I like to lean on agencies when it comes to paid acquisition channels. That, in combination with a strong media buying and creative strategist team, can be very impactful.
On the flip side, I found that it’s key to keep customer-first areas in-house. Nobody understands the brand better than your internal team — they’re living and breathing the brand every single day. Retention channels like email and SMS, organic, social, any online communities, brand and creative, etc., are all stronger when built in-house and supplemented with freelancers and contractors.
COVID has evolved the hiring landscape and opened up both candidates and employers to global markets. More talent is out there than ever before, and more companies are available to take on that talent.
After you’ve found your talent, prioritizing a strong onboarding experience and building connections with your new team members is more critical than ever. I’m especially finding that to be true as Gen Z enters the workforce. That generation hasn’t known a world without advanced technology. Some have completed a portion of high school, college, and internships — all remotely. Integrating them into your team, and teaching them how to prioritize the development of soft skills like communication, critical thinking, leadership, adaptability, and teamwork is both important and challenging.
In the digital space, it’s easy to get sidetracked by the next new shiny thing because everything is changing so rapidly.
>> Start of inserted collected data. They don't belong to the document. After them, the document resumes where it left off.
-- ==== Sys2Proof/Laws/Frame.lean ====
section
/-! SUPPORT. Laws/Frame.lean: what each shared operation changes of the drive: one lemma for each, with the parts it can change. -/

set_option linter.all false

namespace Sys2Proof.Machine
open Sys2Proof
theorem Drive.changesOnly_refl (ps : List Part) (d : Drive) : d.changesOnly ps d := ⟨rfl⟩

theorem blank_twice {α : Type} {p q : Prop} [Decidable p] [Decidable q] (h : p → q) (a b : α) :
    (if q then a else if p then a else b) = if q then a else b := by
  by_cases hp : p
  · simp [h hp]
  · simp [hp]

/-- Blanking more parts after fewer is blanking the more. -/
theorem Drive.mask_mask {ps qs : List Part} (h : ps ⊆ qs) (d : Drive) : (d.mask ps).mask qs = d.mask qs := by
  simp only [Drive.mask, blank_twice (@h _)]

theorem Drive.mask_mono {ps qs : List Part} (h : ps ⊆ qs) {b c : Drive} (hb : c.mask ps = b.mask ps) : c.mask qs = b.mask qs := by
  rw [← Drive.mask_mask h c, hb, Drive.mask_mask h b]

theorem Drive.changesOnly.step {ps qs : List Part} {a b c : Drive} (h : a.changesOnly qs b) (hc : b.changesOnly ps c) (hs : ps ⊆ qs) :
    a.changesOnly qs c := ⟨(Drive.mask_mono hs hc.same).trans h.same⟩

theorem subset_of_all {ps qs : List Part} (h : ps.all (fun p => qs.contains p) = true) : ps ⊆ qs := by
  intro p hp
  have := List.all_eq_true.mp h p hp
  simpa using this

theorem mem_of_contains {p : Part} {ps : List Part} (h : ps.contains p = true) : p ∈ ps := by simpa using h

theorem snd_frame {α : Type} {ps : List Part} {a y : Drive} {p : α × Drive} {x : α} (h : a.changesOnly ps p.2) (e : p = (x, y)) :
    a.changesOnly ps y := by subst e; exact h

theorem mem_sub {p : Part} {ps qs : List Part} (h : ps ⊆ qs) (hp : p ∈ ps) : p ∈ qs := h hp

theorem let_frame {ps : List Part} {a z y : Drive} (h : a.changesOnly ps z) (k : a.changesOnly ps z → a.changesOnly ps y) :
    a.changesOnly ps y := k h

theorem foldl_frame {α : Type} {ps : List Part} {f : Drive → α → Drive} (hf : ∀ (d : Drive) x, d.changesOnly ps (f d x)) (l : List α) (d : Drive) :
    d.changesOnly ps (l.foldl f d) := by
  induction l generalizing d with
  | nil => exact ⟨rfl⟩
  | cons x l ih => exact (hf d x).step (ih _) (List.Subset.refl _)

theorem Drive.changesOnly.upd {ps : List Part} {a b : Drive}
    {x0 : Kv} {x1 : Media} {x2 : Twin} {x3 : Ring} {x4 : Keys} {x5 : Holly} {x6 : Xport} {x7 : Sprig} {x8 : Sec} {x9 : Module} {x10 : Ports} {x11 : Privet} {x12 : Thicket} {x13 : Meter} {x14 : Power} {x15 : Therm} {x16 : Health} {x17 : Flag} {x18 : Optf} {x19 : Jobs} {x20 : Tbl MgmtChan} {x21 : Health} {x22 : Ident} {x23 : List Out} {x24 : Nat}
    (h : a.changesOnly ps b)
    (h0 : Part.kv ∈ ps ∨ x0 = b.kv) (h1 : Part.media ∈ ps ∨ x1 = b.media) (h2 : Part.twin ∈ ps ∨ x2 = b.twin) (h3 : Part.ring ∈ ps ∨ x3 = b.ring) (h4 : Part.keys ∈ ps ∨ x4 = b.keys) (h5 : Part.holly ∈ ps ∨ x5 = b.holly) (h6 : Part.xp ∈ ps ∨ x6 = b.xp) (h7 : Part.time ∈ ps ∨ x7 = b.time) (h8 : Part.sec ∈ ps ∨ x8 = b.sec) (h9 : Part.mod ∈ ps ∨ x9 = b.mod) (h10 : Part.port ∈ ps ∨ x10 = b.port) (h11 : Part.privet ∈ ps ∨ x11 = b.privet) (h12 : Part.rec_ ∈ ps ∨ x12 = b.rec_) (h13 : Part.meter ∈ ps ∨ x13 = b.meter) (h14 : Part.power ∈ ps ∨ x14 = b.power) (h15 : Part.therm ∈ ps ∨ x15 = b.therm) (h16 : Part.health ∈ ps ∨ x16 = b.health) (h17 : Part.flag ∈ ps ∨ x17 = b.flag) (h18 : Part.optf ∈ ps ∨ x18 = b.optf) (h19 : Part.jobs ∈ ps ∨ x19 = b.jobs) (h20 : Part.chans ∈ ps ∨ x20 = b.chans) (h21 : Part.healthSaved ∈ ps ∨ x21 = b.healthSaved) (h22 : Part.ident ∈ ps ∨ x22 = b.ident) (h23 : Part.out ∈ ps ∨ x23 = b.out) (h24 : Part.free ∈ ps ∨ x24 = b.free) :
    a.changesOnly ps (Drive.mk x0 x1 x2 x3 x4 x5 x6 x7 x8 x9 x10 x11 x12 x13 x14 x15 x16 x17 x18 x19 x20 x21 x22 x23 x24) := by
  have : (Drive.mk x0 x1 x2 x3 x4 x5 x6 x7 x8 x9 x10 x11 x12 x13 x14 x15 x16 x17 x18 x19 x20 x21 x22 x23 x24).mask ps = b.mask ps := by
    simp only [Drive.mask, Drive.mk.injEq]
    and_intros <;> (split; rfl; simp_all)
  exact ⟨this.trans h.same⟩


theorem Drive.changesOnly.kv {ps : List Part} {a b : Drive} (h : a.changesOnly ps b) (hp : ps.contains Part.kv = false) : b.kv = a.kv := by
  have h1 := congrArg Drive.kv h.same
  have h2 : Part.kv ∉ ps := by simpa using hp
  simpa [Drive.mask, h2] using h1

theorem Drive.changesOnly.media {ps : List Part} {a b : Drive} (h : a.changesOnly ps b) (hp : ps.contains Part.media = false) : b.media = a.media := by
  have h1 := congrArg Drive.media h.same
  have h2 : Part.media ∉ ps := by simpa using hp
  simpa [Drive.mask, h2] using h1

theorem Drive.changesOnly.twin {ps : List Part} {a b : Drive} (h : a.changesOnly ps b) (hp : ps.contains Part.twin = false) : b.twin = a.twin := by
  have h1 := congrArg Drive.twin h.same
  have h2 : Part.twin ∉ ps := by simpa using hp
  simpa [Drive.mask, h2] using h1

theorem Drive.changesOnly.ring {ps : List Part} {a b : Drive} (h : a.changesOnly ps b) (hp : ps.contains Part.ring = false) : b.ring = a.ring := by
  have h1 := congrArg Drive.ring h.same
  have h2 : Part.ring ∉ ps := by simpa using hp
  simpa [Drive.mask, h2] using h1

theorem Drive.changesOnly.keys {ps : List Part} {a b : Drive} (h : a.changesOnly ps b) (hp : ps.contains Part.keys = false) : b.keys = a.keys := by
  have h1 := congrArg Drive.keys h.same
  have h2 : Part.keys ∉ ps := by simpa using hp
  simpa [Drive.mask, h2] using h1

theorem Drive.changesOnly.holly {ps : List Part} {a b : Drive} (h : a.changesOnly ps b) (hp : ps.contains Part.holly = false) : b.holly = a.holly := by
  have h1 := congrArg Drive.holly h.same
  have h2 : Part.holly ∉ ps := by simpa using hp
  simpa [Drive.mask, h2] using h1

theorem Drive.changesOnly.xp {ps : List Part} {a b : Drive} (h : a.changesOnly ps b) (hp : ps.contains Part.xp = false) : b.xp = a.xp := by
  have h1 := congrArg Drive.xp h.same
  have h2 : Part.xp ∉ ps := by simpa using hp
  simpa [Drive.mask, h2] using h1

theorem Drive.changesOnly.time {ps : List Part} {a b : Drive} (h : a.changesOnly ps b) (hp : ps.contains Part.time = false) : b.time = a.time := by
  have h1 := congrArg Drive.time h.same
  have h2 : Part.time ∉ ps := by simpa using hp
  simpa [Drive.mask, h2] using h1

theorem Drive.changesOnly.sec {ps : List Part} {a b : Drive} (h : a.changesOnly ps b) (hp : ps.contains Part.sec = false) : b.sec = a.sec := by
  have h1 := congrArg Drive.sec h.same
  have h2 : Part.sec ∉ ps := by simpa using hp
  simpa [Drive.mask, h2] using h1

theorem Drive.changesOnly.mod {ps : List Part} {a b : Drive} (h : a.changesOnly ps b) (hp : ps.contains Part.mod = false) : b.mod = a.mod := by
  have h1 := congrArg Drive.mod h.same
  have h2 : Part.mod ∉ ps := by simpa using hp
  simpa [Drive.mask, h2] using h1

theorem Drive.changesOnly.port {ps : List Part} {a b : Drive} (h : a.changesOnly ps b) (hp : ps.contains Part.port = false) : b.port = a.port := by
  have h1 := congrArg Drive.port h.same
  have h2 : Part.port ∉ ps := by simpa using hp
  simpa [Drive.mask, h2] using h1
This is where the constant ROI assessment comes in. I typically like to take a quarterly strategic planning approach. At the end of the year, I set goals for the full year and high-level ideas with the senior leadership team. Every quarter, I like to do strategic planning with the key members of my team. We look at our goals for the year, evaluate if we’re on track, and determine what we need to do to make up ground if we’re not.
Outside of that strategic planning session comes a list of projects that we scope and prioritize. It’s a constant ROI assessment, and it requires me and my team to not be afraid to raise our hands and take a pause on something that we feel strongly about. Things are changing — sometimes we do need to adapt to the next new thing. We’re constantly evaluating that.
I consume any and all media that I can about ecommerce. My favorite way to do that is through podcasts. I listen to the DTC Podcast and I’m subscribed to too many email newsletters that are sent daily with an update of what’s going on in the industry. Right now, I have my eyes on AI. I’m also focused on profitability modeling and tracking.
We’re in a post-COVID world where the days of strong revenue growth without profitability have come and gone. Now, everybody is looking for a healthy, sustainable business to scale profitably. I’m constantly evaluating ways to do that and understanding how other brands are going about it.
This sounds like an age-old problem, but I’m also focused on how consumer experiences are evolving across all stages of the funnel. We’re getting new channels and tactics all the time. We’re finding new creative assets and methods that work well. Staying on top of trends, investigating what others are seeing, and then testing those tactics within our own brand is a big focus of mine.